Forecasting the market is a difficult part of stock market analysis, as forecasting the market has become the most complex task of an analyst. Market forecasts help a trader choose the type of security, when to buy or sell a security, and how much to invest in that security.
The type of analysis used by traders or market analysts falls into two broad categories:
1. Fundamental analysis
2. Technical analysis
Both of the above methods rely on certain insights from various sources of information, analytical data or investment charts.
Fundamental analysis involves an in-depth study of the financial operations, economic condition, assets, debts, management, products, and completion of the business. Thus, fundamental analysis is based on studying the financial and segment information of a company to predict the evolution of the price of its shares. Fundamental analysis is generally useful in long term investments and day traders don't rely on it very much. However, some believe that studying fundamentals and technique simultaneously can yield better results for day trading.
Technical analysis is the method of evacuating securities by analyzing stock charts.

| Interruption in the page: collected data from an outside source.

theorem unpost_fwd {us : List UnitRef} (hf : Fwd s0 s) : Fwd s0 (unpost s us) := by
  unfold unpost
  try dsimp only
  repeat'
    first
      | with_reducible exact hf | with_reducible assumption | with_reducible apply foldl_fwd
      | with_reducible apply State.onCup_fwd | with_reducible apply State.onJobOf_fwd | split | intro _

theorem discardUnit_fwd {u : UnitRef} (hf : Fwd s0 s) : Fwd s0 (discardUnit s u) := by
  unfold discardUnit
  try dsimp only
  repeat' first | with_reducible exact hf | with_reducible apply State.onJobOf_fwd | split

theorem passWork_fwd {p q : Nat} (hf : Fwd s0 s) : Fwd s0 (passWork s p q) := by
  unfold passWork
  try dsimp only
  repeat'
    first
      | with_reducible exact hf | with_reducible assumption | with_reducible apply foldl_fwd
      | with_reducible apply State.onCup_fwd | with_reducible apply State.onJob_fwd
      | with_reducible apply State.onTurret_same_fwd | with_reducible apply discardUnit_fwd | with_reducible apply dropJob_fwd
      | with_reducible apply stageUnits_fwd | with_reducible apply unpost_fwd | split | intro _ | rfl

theorem astepEvents_fwd {p a : Nat} {e : KEnv} {c : Core} (hf : Fwd s0 s) : Fwd s0 (astepEvents p a e c s) := by
  unfold astepEvents
  try dsimp only
  repeat' first | with_reducible exact hf | with_reducible apply countReads_fwd | with_reducible apply stepEvents_fwd | split

theorem bitCupola_fwd {set : Bool} {a b : Nat} {c : Core} (hf : Fwd s0 s) : Fwd s0 (bitCupola set a b c s) := by
  unfold bitCupola
  try dsimp only
  repeat' first | with_reducible exact hf | with_reducible apply State.onCup_fwd | split

theorem gateIdle_fwd {p : Nat} (hf : Fwd s0 s) : Fwd s0 (gateIdle s p) := by
  unfold gateIdle
  try dsimp only
  repeat' first | with_reducible exact hf | with_reducible apply State.onTurret_same_fwd | split | intro _ | rfl

theorem loseStream_fwd {x : Stream} {detail : Nat} (hf : Fwd s0 s) : Fwd s0 (loseStream s x detail) := by
  unfold loseStream
  try dsimp only
  repeat'
    first
      | with_reducible exact hf | with_reducible assumption | with_reducible apply foldl_fwd
      | with_reducible apply State.onCmd_fwd | with_reducible apply State.onCtx_fwd | with_reducible apply State.onStp_fwd
      | with_reducible apply State.onStream_fwd | with_reducible apply dropAllUnits_fwd | with_reducible apply dropLines_fwd
      | with_reducible apply dropSpill_fwd | with_reducible apply endRound_fwd | with_reducible apply raiseBy_fwd
      | with_reducible apply reached_fwd | with_reducible apply reject_fwd | with_reducible apply releaseResv_fwd
      | with_reducible apply tryEnd_fwd | split | intro _

theorem faultItem_fwd {kind id owner : Nat} (hf : Fwd s0 s) : Fwd s0 (faultItem s kind id owner) := by
  unfold faultItem
  try dsimp only
  repeat'
    first
      | with_reducible exact hf | with_reducible apply State.onAutomaton_fwd | with_reducible apply State.onProgram_fwd
      | with_reducible apply State.onSlot_fwd | with_reducible apply State.onStop_fwd | split

theorem failJobs_fwd {kind id owner : Nat} (hf : Fwd s0 s) : Fwd s0 (failJobs s kind id owner) := by
  unfold failJobs
  try dsimp only
  repeat'
    first
      | with_reducible exact hf | with_reducible assumption | with_reducible apply foldl_fwd
      | with_reducible apply State.onJobOf_fwd | with_reducible apply jobEnd_fwd | intro _

theorem writeCstat_fwd {n : Nat} {v : Word} (hf : Fwd s0 s) : Fwd s0 (writeCstat s n v) := by
  unfold writeCstat
  try dsimp only
  repeat' first | with_reducible exact hf | with_reducible apply State.onRing_fwd
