/-- A result with room for all that its commit makes is committed. -/
theorem commitHeld_commits {s : State} {x : Stream} {r : Result} (found : s.stream? x.id = some x) (ckpt : x.waitCkpt = false)
    (room : queueRoom s x (commitPlan s x r).group = true) (ring : ringRoom s x.owner (!x.record) (commitPlan s x r).entries.length = true)
    (owner : x.owner < s.pkr.owners.length) (queue : x.queue < s.eqs.qs.length) (spill : spillHere s x (commitPlan s x r).stepped.read = true) :
    ∃ (A : State) (z : Stream), commitHeld s x r [] = afterCommit A x.id [] (commitPlan s x r).reason ∧ A.stream? x.id = some (z.committed (commitPlan s x r) r) ∧
      z.loose = (x.stageSet (commitPlan s x r).stepped.set).loose ∧ SameStep s A ∧
      ((A.ownPkr x.owner).ring (!x.record)).next = ((s.ownPkr x.owner).ring (!x.record)).next + (commitPlan s x r).entries.length ∧
      (queueOwned s x = true → (∀ g ∈ (s.queue x.queue).resv, g.lost = false) →
        (A.queue x.queue).recs = (s.queue x.queue).recs ++ (commitPlan s x r).group) := by
  obtain ⟨p, hp⟩ : ∃ p, p = commitPlan s x r := ⟨_, rfl⟩
  obtain ⟨S, hS⟩ : ∃ S, S = s.onStream x.id fun y => y.stageSet p.stepped.set := ⟨_, rfl⟩
  obtain ⟨T, hT⟩ : ∃ T, T = publish (takeSpill S x.id) x p.group := ⟨_, rfl⟩
  obtain ⟨U, hU⟩ : ∃ U, U = stepEvents T x (x.aut.getD 0) p.stepped r.step := ⟨_, rfl⟩
  obtain ⟨V, hV⟩ : ∃ V, V = stage (U.onStream x.id (Stream.committed p r)) x.owner (!x.record) p.entries := ⟨_, rfl⟩
  obtain ⟨A, hA⟩ : ∃ A, A = countRevoked V x 1 := ⟨_, rfl⟩
  rw [← hp] at room ring spill ⊢
  have keeps : ∀ y : Stream, (y.stageSet p.stepped.set).id = y.id ∧ (y.stageSet p.stepped.set).floorKey = y.floorKey := by
    intro y
    unfold Stream.stageSet
    split <;> exact ⟨rfl, rfl⟩
  have roomS : queueRoom S x p.group = true := by rw [hS]; exact room
  have ringS : ringRoom S x.owner (!x.record) p.entries.length = true := by
    rw [ringRoom_of_keys (a := s) (by rw [hS]; rfl) (by rw [hS]; exact onStream_keys Stream.floorKey s x.id fun y => (keeps y).2)]
    exact ring
  have row : commitHeld s x r [] = afterCommit A x.id [] p.reason := by
    unfold commitHeld
    rw [← hp]
    extract_lets q S' U' W' A'
    have eS : S' = S := hS.symm
    have eA : A' = A := by
      dsimp only [A', W', U']
      rw [eS, hA, hV, hU, hT]
      rfl
    clear_value S' A'
    subst eS eA
    rw [show spillHere s x q.stepped.read = true from spill, show queueRoom S' x q.group = true from roomS,
      show ringRoom S' x.owner (!x.record) q.entries.length = true from ringS, ckpt]
    rfl
  have foundS : S.stream? x.id = some (x.stageSet p.stepped.set) := by
    rw [hS]
    exact stream_onStream _ (fun y => (keeps y).1) found
  have lookS : LookOnly S (takeSpill S x.id) := takeSpill_look ..
  have lookU : LookOnly T U := hU ▸ stepEvents_look ..
  have touched : Touches x.id Stream.loose S U := by
    rw [hU, hT]
    exact ((takeSpill_touches ⟨fun _ _ _ _ => rfl⟩ S x.id).trans (publish_touches (fun _ _ _ => rfl) _ x p.group)).trans
      (stepEvents_touches ⟨fun _ _ _ _ => rfl⟩ ..)
  obtain ⟨z, foundU, same⟩ := touched.found foundS
  have ctxA : A.ctx = (U.onStream x.id (Stream.committed p r)).ctx := by
    rw [hA, hV]
    exact (countRevoked_ctx ..).trans (stage_ctx ..)
  have stepS : SameStep s S := hS ▸ ⟨rfl, rfl, rfl⟩
  have stepT : SameStep s T := (stepS.trans lookS.step).trans (hT ▸ (publish_step ..).1)
  have stepU : SameStep s U := stepT.trans lookU.step
  have stepV : SameStep s V := stepU.trans (hV ▸ (stage_step (U.onStream x.id (Stream.committed p r)) ..).1)
  have pkrS : S.pkr = s.pkr := hS ▸ rfl
  have pkrT : T.pkr = s.pkr := by
    rw [hT, (publish_step ..).2, lookS.pkr, pkrS]
  have pkrU : U.pkr = s.pkr := lookU.pkr.trans pkrT
  refine ⟨A, z, row, (stream?_of_ctx ctxA x.id).trans ?_, same, hA ▸ stepV.trans (countRevoked_step ..).1, ?_, fun owned whole => ?_⟩
  · exact stream_onStream (Stream.committed p r) (fun y => by unfold Stream.committed Stream.switchArea; rfl) foundU
  · rw [hA, (countRevoked_step V x 1).2.next, hV, stage_next (by show x.owner < U.pkr.owners.length; rw [pkrU]; exact owner)]
    exact congrArg (fun q : Pkr => ((getN q.owners x.owner).ring (!x.record)).next + p.entries.length) pkrU
  · have eqsTake : (takeSpill S x.id).eqs = s.eqs := lookS.eqs.trans (hS ▸ rfl)
    have queueTake : (takeSpill S x.id).queue x.queue = s.queue x.queue := congrArg (fun e : Eqs => getN e.qs x.queue) eqsTake
    have eqsA : A.eqs = T.eqs := by
      rw [hA, (countRevoked_step V x 1).2.eqs, hV, (stage_step ..).2]
      exact lookU.eqs
    have recs := publish_recs (s := takeSpill S x.id) (x := x) (rs := p.group)
      (by unfold queueOwned at owned ⊢; rw [queueTake]; exact owned) (by rw [eqsTake]; exact queue) (by rw [queueTake]; exact whole)
    rw [← hT, queueTake] at recs
    exact (congrArg (fun e : Eqs => (getN e.qs x.queue).recs) eqsA).trans recs
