-- ==== Sys2Proof/Machine/Core.lean ====
section
/-! DEFINITION. The machine handed to the host. -/

def Sys2Proof.core : Host.Core :=
  { State := Sys2Proof.Machine.State, Fault := Sys2Proof.Machine.Fault, Refusal := Sys2Proof.Machine.Refusal,
    step := Sys2Proof.Machine.step, reset := Sys2Proof.Machine.State.reset }
end

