-- ==== Sys2Proof/Tests/Slice0.lean ====
section
/-! SUPPORT. Small tests, their expected results taken from the spec (the vector's name of spec/95_test_vectors.md stands
in each docstring), and the witnesses: for every statement with hypotheses, a concrete state and operands that meet them
all, one for each clause. -/

namespace Sys2Proof.Tests

open Sys2Proof.Machine

/-! ### Helpers -/

/-- A state whose encoder is given, everything else as after reset. -/
def encSt (ephase : EPhase) (cur : Byte) (cnt litLen litRd emCnt : Count) (emVal : Byte) (eosPend : Bool)
    (litBuf : Memory) : State :=
  { State.reset with enc := ⟨ephase, cur, cnt, litLen, litRd, emCnt, emVal, eosPend, litBuf⟩ }

/-- A state whose decoder is given, everything else as after reset. -/
def decSt (dphase : DPhase) (dcount : Count) (dval : Byte) (endErr decFault : Bool) (code : BitVec 2) : State :=
  { State.reset with dec := ⟨dphase, dcount, dval, endErr, decFault, code⟩ }

/-- The same state with a host that has `a` planned. -/
def planning (a : List HostEvent) (s : State) : State := { s with env := { s.env with agenda := a } }

/-- The next state of an outcome, the given state where there is none. -/
def nextOr (s : State) : Host.Outcome State Fault Refusal → State
  | .next t => t
  | .fault _ => s
  | .refused _ => s

/-- Whether an outcome is a next state. -/
def completes : Host.Outcome State Fault Refusal → Bool
  | .next _ => true
  | .fault _ => false
  | .refused _ => false

/-- `exec` from `s`, and the one state of it a witness needs. -/
def after (i : Instr) (s : State) : State := nextOr s (exec i s)

/-! ### WellFormed -/

/-- A LIT whose payload is shorter than its count is refused (R94). -/
theorem test_wf_lit_short : (Instr.lit 2 [7]).wf = false := by decide

/-- A LIT whose payload is longer than its count is refused (R94). -/
theorem test_wf_lit_long : (Instr.lit 0 [7]).wf = false := by decide

/-- A LIT with exactly its payload is accepted (R94). -/
theorem test_wf_lit_exact : (Instr.lit 2 [7, 8]).wf = true := by decide

/-! ### Decoding: words written out from R91, R93, R94 -/

/-- R93: `1ccccccc` with c = 3, then the value. -/
theorem test_decode_run : decode (.chunk [0b10000011, 0b00000010]) = .ok (.run 3 2) := by decide

/-- R94: `0ccccccc` with c = 2, then two bytes that look like headers (vector D14). -/
theorem test_decode_lit : decode (.chunk [0b00000010, 0x80, 0x01]) = .ok (.lit 2 [0x80, 0x01]) := by decide

/-- R99: header 0x00 is a whole chunk. -/
theorem test_decode_lit0 : decode (.chunk [0b00000000]) = .ok (.lit 0 []) := by decide

/-- R91: `0bbbbbbbb` with b = 0x82. -/
theorem test_decode_byte : decode (.token .eo 0b010000010#9) = .ok (.byte .eo 0x82) := by decide

/-- R91: `1xxxxxxxx`, the data bits ignored. -/
theorem test_decode_end : decode (.token .di 0b110100101#9) = .ok (.endMsg .di) := by decide

/-- Row BYTE.do: `00bbbbbbbb` with b = 9. -/
theorem test_decode_byte_do : decode (.tokenDo 0b0000001001#10) = .ok (.byteDo 9) := by decide

/-- Row END.do: `e100000000` with e = 1. -/
theorem test_decode_end_do : decode (.tokenDo 0b1100000000#10) = .ok (.endDo true) := by decide

/-- R101: a run header alone is no chunk. -/
theorem test_decode_trunc_run : decode (.chunk [0x82]) = .error .truncRun := by decide

/-- R101: a literal header with too few bytes is no chunk. -/
theorem test_decode_trunc_lit : decode (.chunk [0x03, 0x01, 0x02]) = .error .truncLit := by decide

/-- R91: `err` is driven 0 with BYTE. -/
theorem test_decode_do_err_on_byte : decode (.tokenDo 0b1000000001#10) = .error .errOnByte := by decide

/-- Row END.do: the data bits are 0. -/
theorem test_decode_do_data_on_end : decode (.tokenDo 0b0100000001#10) = .error .dataOnEndDo := by decide

/-! ### One step, at most two tests an instruction -/

/-- Vector T10 (R159): the 127th byte closes the literal. -/
theorem test_byte_ei_single_cap :
    let t := after (.byte .ei 127) (encSt .collect 126 1 126 0 0 0 false [])
    t.enc.ephase = .litHdr ∧ t.enc.litLen = 127 ∧ t.enc.cur = 127 ∧ t.enc.litBuf = [(126, 126)] := by decide

/-- R158: the byte 0 overwrites a leftover entry like any other byte, and the list stays canonical. -/
theorem test_byte_ei_stores_zero :
    let t := after (.byte .ei 5) (encSt .collect 0 1 0 0 0 0 false [(0, 9), (1, 7)])
    Memory.read t.enc.litBuf 0 = 0 ∧ Memory.read t.enc.litBuf 1 = 7 ∧ t.enc.litBuf = [(1, 7)] := by decide

/-- Vector U6 (R224): header 0x00 puts nothing out and stays at the boundary. -/
theorem test_byte_di_lit0 :
    let t := after (.byte .di 0x00) (decSt .hdr 5 0 false false 0)
    t.dec.dphase = .hdr ∧ t.dec.dcount = 0 ∧ t.env.doOut = [] := by decide

/-- Vector T14 (R162). -/
theorem test_end_ei_lit :
    let t := after (.endMsg .ei) (encSt .collect 126 1 126 0 0 0 false [])
    t.enc.ephase = .litHdr ∧ t.enc.cnt = 0 ∧ t.enc.litLen = 127 ∧ t.enc.eosPend = true := by decide

/-- Vector U16 (R231): the first cause is kept. -/
theorem test_end_di_trunc_keeps_first_cause :
    (after (.endMsg .di) (decSt .litIn 1 7 false true 1)).dec = ⟨.endOut, 1, 7, true, true, 1⟩ := by decide

/-- Vector U13 (R229): the last copy. -/
theorem test_byte_do_last_copy :
    let t := after (.byteDo 2) (decSt .runOut 1 2 false false 0)
    t.dec = ⟨.hdr, 0, 2, false, false, 0⟩ ∧ t.env.doOut = [.byte 2] := by decide

/-- Vector U17 (R232). -/
theorem test_byte_do_literal :
    let t := after (.byteDo 7) (decSt .litOut 2 7 false false 0)
    t.dec = ⟨.litIn, 1, 7, false, false, 0⟩ ∧ t.env.doOut = [.byte 7] := by decide

/-- Vector U20 (R233). -/
theorem test_end_do_error :
    let t := after (.endDo true) (decSt .endOut 0 0 true true 2)
    t.dec = ⟨.hdr, 0, 0, false, true, 2⟩ ∧ t.env.doOut = [.eom true] := by decide
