-- ==== Sys2Proof/Syntax.lean ====
section
/-!
DEFINITION. The instructions: one constructor for each row of spec/opcode_table.json, with the row's operand fields.
Ignored bits (30_encoding R103) are no operands.
-/

namespace Sys2Proof

/-- The three formats (30_encoding R90): a cycle header, a rate field of a header, a command code. -/
inductive Format where
  /-- `HDR`: the 3 bytes of a cycle header (30_encoding R91). -/
  | hdr
  /-- `RATE`: a 5-bit rate field, which selects an unpacker (41_bitrate_unpack R140). -/
  | rate
  /-- `CMD`: a 2-bit command code (30_encoding R105). -/
  | cmd
deriving DecidableEq, Repr

/-- The instructions of the machine. -/
inductive Instr where
  /-- `TEMPLATE rate, n` (44_reconstruct R212). -/
  | template (rate : BitVec 5) (n : BitVec 16)
  /-- `DELTA rate, n` (44_reconstruct R213). -/
  | delta (rate : BitVec 5) (n : BitVec 16)
  /-- `DIFF rateFull, rateErr, k` with diff flag value 1 (44_reconstruct R216). -/
  | diff1 (rateFull rateErr : BitVec 5) (k : BitVec 8)
  /-- `DIFF` with diff flag value 2; same meaning (30_encoding R95). -/
  | diff2 (rateFull rateErr : BitVec 5) (k : BitVec 8)
  /-- `DIFF` with diff flag value 3; same meaning (30_encoding R95). -/
  | diff3 (rateFull rateErr : BitVec 5) (k : BitVec 8)
  /-- `UNPACK0` (41_bitrate_unpack R144); the next sixteen are R145 to R160. -/
  | unpack0
  | unpack1
  | unpack2
  | unpack3
  | unpack4
  | unpack5
  | unpack6
  | unpack7
  | unpack8
  | unpack9
  | unpack10
  | unpack11
  | unpack12
  | unpack13
  | unpack14
  | unpack15
  | unpack16
  /-- The illegal rate 17 (60_exceptions R243). -/
  | unpackIll17
  /-- The illegal rates 18 and 19: `low` is rate bit 0. -/
  | unpackIll18_19 (low : BitVec 1)
  /-- The illegal rates 20 to 23: `low` is rate bits 1:0. -/
  | unpackIll20_23 (low : BitVec 2)
  /-- The illegal rates 24 to 31: `low` is rate bits 2:0. -/
  | unpackIll24_31 (low : BitVec 3)
  /-- Command `RESET`, op 0 (42_session_commands R173). -/
  | reset
  /-- Command `SETUP`, op 1 (42_session_commands R172). -/
  | setup
  /-- Command `DECODE`, op 2 (42_session_commands R174); its arguments are the `ARG_*` registers. -/
  | decode
  /-- The reserved command code 3 (42_session_commands R171). -/
  | cmdReserved
deriving DecidableEq, Repr

/-- The format of the row an instruction belongs to. -/
def Instr.format : Instr → Format
  | .template _ _ | .delta _ _ | .diff1 _ _ _ | .diff2 _ _ _ | .diff3 _ _ _ => .hdr
  | .unpack0 | .unpack1 | .unpack2 | .unpack3 | .unpack4 | .unpack5 | .unpack6 | .unpack7 | .unpack8
  | .unpack9 | .unpack10 | .unpack11 | .unpack12 | .unpack13 | .unpack14 | .unpack15 | .unpack16
  | .unpackIll17 | .unpackIll18_19 _ | .unpackIll20_23 _ | .unpackIll24_31 _ => .rate
  | .reset | .setup | .decode | .cmdReserved => .cmd

end Sys2Proof
end

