-- ==== Sys2Proof/Machine/HostPort.lean ====
section
/-!
DEFINITION. The register port (10_state R34, R35; 20_memory R79) and what the host may do between two steps: present a
register access, feed or bind the stream, bind a destination, assert the reset input (70_reset_and_hazards R270 to R281).
-/

namespace Sys2Proof.Machine

/-- The register `PERF` (60_exceptions R259). -/
def State.perfWord (s : State) : Word :=
  if s.perfEnable then
    match s.perfHist with
    | [] => 0#32
    | [t] => t
    | _ :: _ :: _ => s.perfRatio
  else 0#32

/-- A cursor as the word of its 32-bit host register (10_state R34). -/
def cursorWord (c : Cursor) : Word := c.setWidth 32

/-- A word of a 32-bit host register as an argument (10_state R34). -/
def wordCursor (w : Word) : Cursor := w.setWidth Config.cntW

/-- The word a read of a register returns (10_state R34): 0 for a write-only register and for a reserved address. -/
def State.readRegister (addr : Nat) (s : State) : Word :=
  match addr with
  | 0x5 => s.statusWord
  | 0x6 => cursorWord s.produced
  | 0x7 => cursorWord s.readOffset
  | 0x8 => cursorWord s.readIndex
  | 0x9 => cursorWord s.indexInBlock
  | 0xA => s.perfWord
  | _ => 0#32

/-- A write to a register other than `CMD` (10_state R34): a read-only register or a reserved address ignores it; an `ARG_*`
register must not be written while Active (93_implementation_defined U5). -/
def State.writeRegister (addr : Nat) (data : Word) (s : State) : Result :=
  if 0x1 ≤ addr ∧ addr ≤ 0x4 ∧ s.state = .active then .refused .argWriteWhileActive
  else
    match addr with
    | 0x1 => .next { s with argOffset := wordCursor data }
    | 0x2 => .next { s with argNumSamples := wordCursor data }
    | 0x3 => .next { s with argNumCh := data.extractLsb' 0 2 }
    | 0x4 => .next { s with argDestCap := wordCursor data }
    | _ => .next s

/-- What the host may do between two steps. -/
inductive HostInput where
  /-- Present a register access (10_state R34). -/
  | access (req : PortReq)
  /-- Supply the next bytes of the bound stream (20_memory R64). -/
  | supply (bytes : List Byte)
  /-- Declare the end of the bound stream (20_memory R64, `in_eos` of R79). -/
  | declareEnd
  /-- Bind a new stream, positioned at its first byte (70_reset_and_hazards R273). -/
  | bindStream (bytes : List Byte)
  /-- Bind a fresh destination (70_reset_and_hazards R273). -/
  | bindDest
  /-- Assert the reset input (70_reset_and_hazards R270). -/
  | powerOn
deriving DecidableEq, Repr

/-- The reset input (20_memory R79): the power-on column of 10_state R39. What is not core state stays: the stream, the
destination, the build's toggle. -/
def State.powerOn (s : State) : State :=
  { State.reset with
    perfEnable := s.perfEnable
    stream := s.stream
    spos := s.spos
    streamEnded := s.streamEnded
    dst0 := s.dst0
    dst1 := s.dst1
    draws := s.draws }

/-- The effect of a host action. While a DECODE runs the stream may only grow until its end is declared, and neither the stream
nor the destination may be exchanged (70_reset_and_hazards R280, 93_implementation_defined U6). -/
def hostInput (h : HostInput) (s : State) : Result :=
  match h with
  | .access req => if s.port = none then .next { s with port := some req } else .refused .portBusy
  | .supply bytes =>
    if s.state = .active ∧ s.streamEnded = true then .refused .streamInterference
    else .next { s with stream := s.stream ++ bytes, streamEnded := false }
  | .declareEnd => .next { s with streamEnded := true }
  | .bindStream bytes =>
    if s.state = .active then .refused .streamInterference
    else .next { s with stream := bytes, spos := 0, streamEnded := false }
  | .bindDest =>
    if s.state = .active then .refused .destInterference
    else .next { s with dst0 := [], dst1 := [] }
  | .powerOn => .next s.powerOn

end Sys2Proof.Machine
end

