/-! The operands of a FetchUnpack are latched. -/

@[simp] theorem State.startJob_state (j : Job) : (s.startJob j).state = s.state := rfl
@[simp] theorem State.startJob_ready (j : Job) : (s.startJob j).ready = s.ready := rfl
@[simp] theorem State.startJob_readIndex (j : Job) : (s.startJob j).readIndex = s.readIndex := rfl
@[simp] theorem State.startJob_indexInBlock (j : Job) : (s.startJob j).indexInBlock = s.indexInBlock := rfl
@[simp] theorem State.startJob_readOffset (j : Job) : (s.startJob j).readOffset = s.readOffset := rfl
@[simp] theorem State.startJob_reqSamples (j : Job) : (s.startJob j).reqSamples = s.reqSamples := rfl
@[simp] theorem State.startJob_numCh (j : Job) : (s.startJob j).numCh = s.numCh := rfl
@[simp] theorem State.startJob_destCap (j : Job) : (s.startJob j).destCap = s.destCap := rfl
@[simp] theorem State.startJob_chan (j : Job) : (s.startJob j).chan = s.chan := rfl
@[simp] theorem State.startJob_numTodo (j : Job) : (s.startJob j).numTodo = s.numTodo := rfl
@[simp] theorem State.startJob_hdrInfo (j : Job) : (s.startJob j).hdrInfo = s.hdrInfo := rfl
@[simp] theorem State.startJob_hdrNum (j : Job) : (s.startJob j).hdrNum = s.hdrNum := rfl
@[simp] theorem State.startJob_status (j : Job) : (s.startJob j).status = s.status := rfl
@[simp] theorem State.startJob_produced (j : Job) : (s.startJob j).produced = s.produced := rfl
@[simp] theorem State.startJob_fault (j : Job) : (s.startJob j).fault = s.fault := rfl
@[simp] theorem State.startJob_base (j : Job) : (s.startJob j).base = s.base := rfl
@[simp] theorem State.startJob_work (j : Job) : (s.startJob j).work = s.work := rfl
@[simp] theorem State.startJob_stage (j : Job) : (s.startJob j).stage = s.stage := rfl
@[simp] theorem State.startJob_argOffset (j : Job) : (s.startJob j).argOffset = s.argOffset := rfl
@[simp] theorem State.startJob_argNumSamples (j : Job) : (s.startJob j).argNumSamples = s.argNumSamples := rfl
@[simp] theorem State.startJob_argNumCh (j : Job) : (s.startJob j).argNumCh = s.argNumCh := rfl
@[simp] theorem State.startJob_argDestCap (j : Job) : (s.startJob j).argDestCap = s.argDestCap := rfl
@[simp] theorem State.startJob_perfEnable (j : Job) : (s.startJob j).perfEnable = s.perfEnable := rfl
@[simp] theorem State.startJob_perfHist (j : Job) : (s.startJob j).perfHist = s.perfHist := rfl
@[simp] theorem State.startJob_perfRatio (j : Job) : (s.startJob j).perfRatio = s.perfRatio := rfl
@[simp] theorem State.startJob_stream (j : Job) : (s.startJob j).stream = s.stream := rfl
@[simp] theorem State.startJob_spos (j : Job) : (s.startJob j).spos = s.spos := rfl
@[simp] theorem State.startJob_streamEnded (j : Job) : (s.startJob j).streamEnded = s.streamEnded := rfl
@[simp] theorem State.startJob_dst0 (j : Job) : (s.startJob j).dst0 = s.dst0 := rfl
@[simp] theorem State.startJob_dst1 (j : Job) : (s.startJob j).dst1 = s.dst1 := rfl
@[simp] theorem State.startJob_phase (j : Job) : (s.startJob j).phase = .payload := rfl
@[simp] theorem State.startJob_job (j : Job) : (s.startJob j).job = j := rfl
@[simp] theorem State.startJob_port (j : Job) : (s.startJob j).port = s.port := rfl
@[simp] theorem State.startJob_portData (j : Job) : (s.startJob j).portData = s.portData := rfl
@[simp] theorem State.startJob_draws (j : Job) : (s.startJob j).draws = s.draws := rfl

It includes the analysis of market data, volume and open interest in order to predict the future trend of a stock. Analysts study the past performance of the company and study the charts to analyze if there are any trends in the price of this stock. Information about a stock's price, volume, and other important information can be displayed on a chart. There are various software where the study of such a graph can be done very efficiently and easily to study patterns and trends. These models also help determine when to buy or sell a security.